• _Work instruction_
The entries below contain a line with "decode (.cmdq 0b00000_110_000000000000000000000000#32)" and a line with "theorem test_decode_hostGetInfo : decode". Quote exactly those two lines and all lines between them.

[Collected data]

[Start of section]

-- ==== Sys2Proof/Tests/Slice0.lean ====
section
/-! SUPPORT. Tests: the words of the spec's encodings, one step of every instruction against the spec's own vectors
(95_test_vectors.md), and a witness for the hypotheses of every statement that has some. -/

namespace Sys2Proof.Tests

open Sys2Proof Sys2Proof.Machine

/-! ### The states the tests start from -/

/-- The reference parameters of 95_test_vectors.md, but `BUF_SIZE = 4352`, with the given `RY_TIMEOUT - 1`. -/
def params (ry : Option Nat) : Params :=
  { cmdqExtra := 1, resqExtra := 1, bufExtra := 0, ryExtra := ry, wpLevel := true, driveStrength := 0#32,
    pinMap := { ioBase := 0, cle := 8, ale := 9, ce := 10, re := 11, we := 12, wp := 13, ry := 14 } }

/-- The identification bytes of the §8 chip. -/
def id8 : IdBytes := { b0 := 0x98#8, b1 := 0xDC#8, b2 := 0x90#8, b3 := 0x26#8, b4 := 0x76#8 }

/-- The NFC in RUN after the startup with the §8 chip, with the page counter at `page`. -/
def run (page : Word) : State :=
  { State.resetFor (params none) with
    phase := .run, seq := [], geom := some geometry4096, bootId := id8, bootIdValid := true, pageCounter := page,
    flags := { geomValid := true, errGeometry := false, errIoWidth := false, errNotReady := false } }

/-- The same, executing the command word `w` with the sequencer at `seq`. -/
def executing (page w : Word) (seq : List Frame) : State :=
  { run page with wstate := .execute, curCmd := Command.ofWord w, seq := seq }

/-- The NFC in RUN with the Serial Command Interface at `pos` and `q` in RESQ. -/
def serving (pos : CtlPos) (q : List Word) : State :=
  { run 0#32 with
    resq := q
    control := { Control.reset with pos := pos, sizes := geometry4096 } }

/-- What is looked at of the next state, if there is one. -/
def after {α : Type} (r : Result) (look : State → α) : Option α :=
  match r with
  | .next t => some (look t)
  | _ => none

/-- A frame with no local. -/
def stand (o : Op) (line : Nat) : Frame := { op := o, line := line, loc := 0 }

/-! ### WellFormed -/

theorem test_setpc_largest_is_well_formed : (Instr.setpc 0x00FFFFFF#32).wellFormed = true := by decide
theorem test_setpc_of_25_bits_is_refused : (Instr.setpc 0x01000000#32).wellFormed = false := by decide

/-! ### Decoding: the words of R90 to R92, R98, R100 and R106 -/

theorem test_decode_readId :
    decode (.cmdq 0b00000_000_000000000000000000000000#32) = some .readId := by decide
theorem test_decode_readPage_reserved_bits_set :
    decode (.cmdq 0b11111_001_000000000000000000000000#32) = some .readPage := by decide
theorem test_decode_rstpc_argument_ignored :
    decode (.cmdq 0b00000_010_000100100011010001010110#32) = some .rstpc := by decide
theorem test_decode_setpc :
    decode (.cmdq 0b00000_011_000000010001001000110100#32) = some (.setpc 0x11234#32) := by decide
theorem test_decode_getdrv :
    decode (.cmdq 0b00000_100_000000000000000000000000#32) = some .getdrv := by decide
theorem test_decode_getinfo :
    decode (.cmdq 0b00000_101_000000000000000000000000#32) = some .getinfo := by decide
theorem test_decode_none_tag_6 :
    decode (.cmdq 0b00000_110_000000000000000000000000#32) = some .noOp := by decide
theorem test_decode_none_tag_7 :
    decode (.cmdq 0b00000_111_101010111100110111101111#32) = some .noOp := by decide
theorem test_decode_nandReset : decode (.nandcmd 0b11111111#8) = some .nandReset := by decide
theorem test_decode_nandReadId : decode (.nandcmd 0b10010000#8) = some .nandReadId := by decide
theorem test_decode_nandReadSetup : decode (.nandcmd 0b00000000#8) = some .nandReadSetup := by decide
theorem test_decode_nandReadConfirm : decode (.nandcmd 0b00110000#8) = some .nandReadConfirm := by decide
theorem test_decode_nand_has_no_program_opcode : decode (.nandcmd 0x80#8) = none := by decide
theorem test_decode_hostReadId : decode (.serial [0b00110000#8]) = some .hostReadId := by decide
theorem test_decode_hostReadPage : decode (.serial [0b00110001#8]) = some .hostReadPage := by decide
theorem test_decode_hostResetCounter : decode (.serial [0b00110010#8]) = some .hostResetCounter := by decide
theorem test_decode_hostSetCounter :
    decode (.serial [0b00110011#8, 0x34#8, 0x12#8, 0x01#8]) = some (.hostSetCounter 0x34#8 0x12#8 0x01#8) := by decide
theorem test_decode_hostGetDrive : decode (.serial [0b00110100#8]) = some .hostGetDrive := by decide
theorem test_decode_hostGetInfo : decode (.serial [0b00110101#8]) = some .hostGetInfo := by decide
theorem test_decode_other_host_byte : decode (.serial [0b00110110#8]) = none := by decide
theorem test_encode_setpc : encode (.setpc 0x11234#32) = .cmdq 0x03011234#32 := by decide

theorem test_dump_and_readat_expand :
    pseudoDump 2 = [.rstpc, .readPage, .readPage] ∧ pseudoReadAt 0x11234#32 = [.setpc 0x11234#32, .readPage] ∧
      dumpDriverBytes 2 = [0x32#8, 0x31#8, 0x31#8] := by decide

/-! ### The Commands: V50 to V68 -/

theorem test_readId_result_is_five :
    after (exec .readId (executing 0#32 0x00000000#32 [stand .cmdReadId 1])) (fun t => (t.curRes, t.wstate)) =
      some (0x00000005#32, .publishResult) := by decide
theorem test_readId_begins_with_the_command_cycle :
    after (exec .readId (executing 0#32 0x00000000#32 [])) (fun t => t.trace) = some [.ioDir .output] := by decide
theorem test_readPage_past_the_end :
    after (exec .readPage { executing 0x20000#32 0x01000000#32 [] with buf := [(0, 0xAB#8)] })
      (fun t => (t.curRes, t.pageCounter, t.buf, t.trace)) =
      some (0x00000000#32, 0x20000#32, [(0, 0xAB#8)], []) := by decide
theorem test_readPage_of_the_last_page :
    after (exec .readPage
        (executing 0x1FFFF#32 0x01000000#32 [{ op := .cmdReadPage, line := 3, loc := 4352 }]))
      (fun t => (t.curRes, t.pageCounter)) = some (0x00001100#32, 0x20000#32) := by decide
theorem test_rstpc :
    after (exec .rstpc (executing 7#32 0x02000000#32 [])) (fun t => (t.pageCounter, t.curRes, t.trace)) =
      some (0#32, 1#32, []) := by decide
theorem test_setpc_accepts_the_last_page :
    after (exec (.setpc 0x1FFFF#32) (executing 5#32 0x0301FFFF#32 [])) (fun t => (t.pageCounter, t.curRes)) =
      some (0x1FFFF#32, 1#32) := by decide
theorem test_setpc_rejects_the_next :
    after (exec (.setpc 0x20000#32) (executing 5#32 0x03020000#32 [])) (fun t => (t.pageCounter, t.curRes)) =
      some (5#32, 0#32) := by decide
theorem test_getdrv :
    after (exec .getdrv (executing 5#32 0x04000000#32 [])) (fun t => (t.curRes, t.trace)) = some (0#32, []) := by decide
theorem test_getinfo :
    after (exec .getinfo (executing 5#32 0x05000000#32 [])) (fun t => (t.curRes, t.trace)) = some (0#32, []) := by decide
theorem test_none :
    after (exec .noOp (executing 5#32 0x07ABCDEF#32 [])) (fun t => (t.curRes, t.pageCounter)) = some (0#32, 5#32) := by
  decide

[End of section]

• _Reply_
    decode (.cmdq 0b00000_110_000000000000000000000000#32) = some .noOp := by decide
theorem test_decode_none_tag_7 :
    decode (.cmdq 0b00000_111_101010111100110111101111#32) = some .noOp := by decide
theorem test_decode_nandReset : decode (.nandcmd 0b11111111#8) = some .nandReset := by decide
theorem test_decode_nandReadId : decode (.nandcmd 0b10010000#8) = some .nandReadId := by decide
theorem test_decode_nandReadSetup : decode (.nandcmd 0b00000000#8) = some .nandReadSetup := by decide
theorem test_decode_nandReadConfirm : decode (.nandcmd 0b00110000#8) = some .nandReadConfirm := by decide
theorem test_decode_nand_has_no_program_opcode : decode (.nandcmd 0x80#8) = none := by decide
theorem test_decode_hostReadId : decode (.serial [0b00110000#8]) = some .hostReadId := by decide
theorem test_decode_hostReadPage : decode (.serial [0b00110001#8]) = some .hostReadPage := by decide
theorem test_decode_hostResetCounter : decode (.serial [0b00110010#8]) = some .hostResetCounter := by decide
theorem test_decode_hostSetCounter :
    decode (.serial [0b00110011#8, 0x34#8, 0x12#8, 0x01#8]) = some (.hostSetCounter 0x34#8 0x12#8 0x01#8) := by decide
theorem test_decode_hostGetDrive : decode (.serial [0b00110100#8]) = some .hostGetDrive := by decide
theorem test_decode_hostGetInfo : decode (.serial [0b00110101#8]) = some .hostGetInfo := by decide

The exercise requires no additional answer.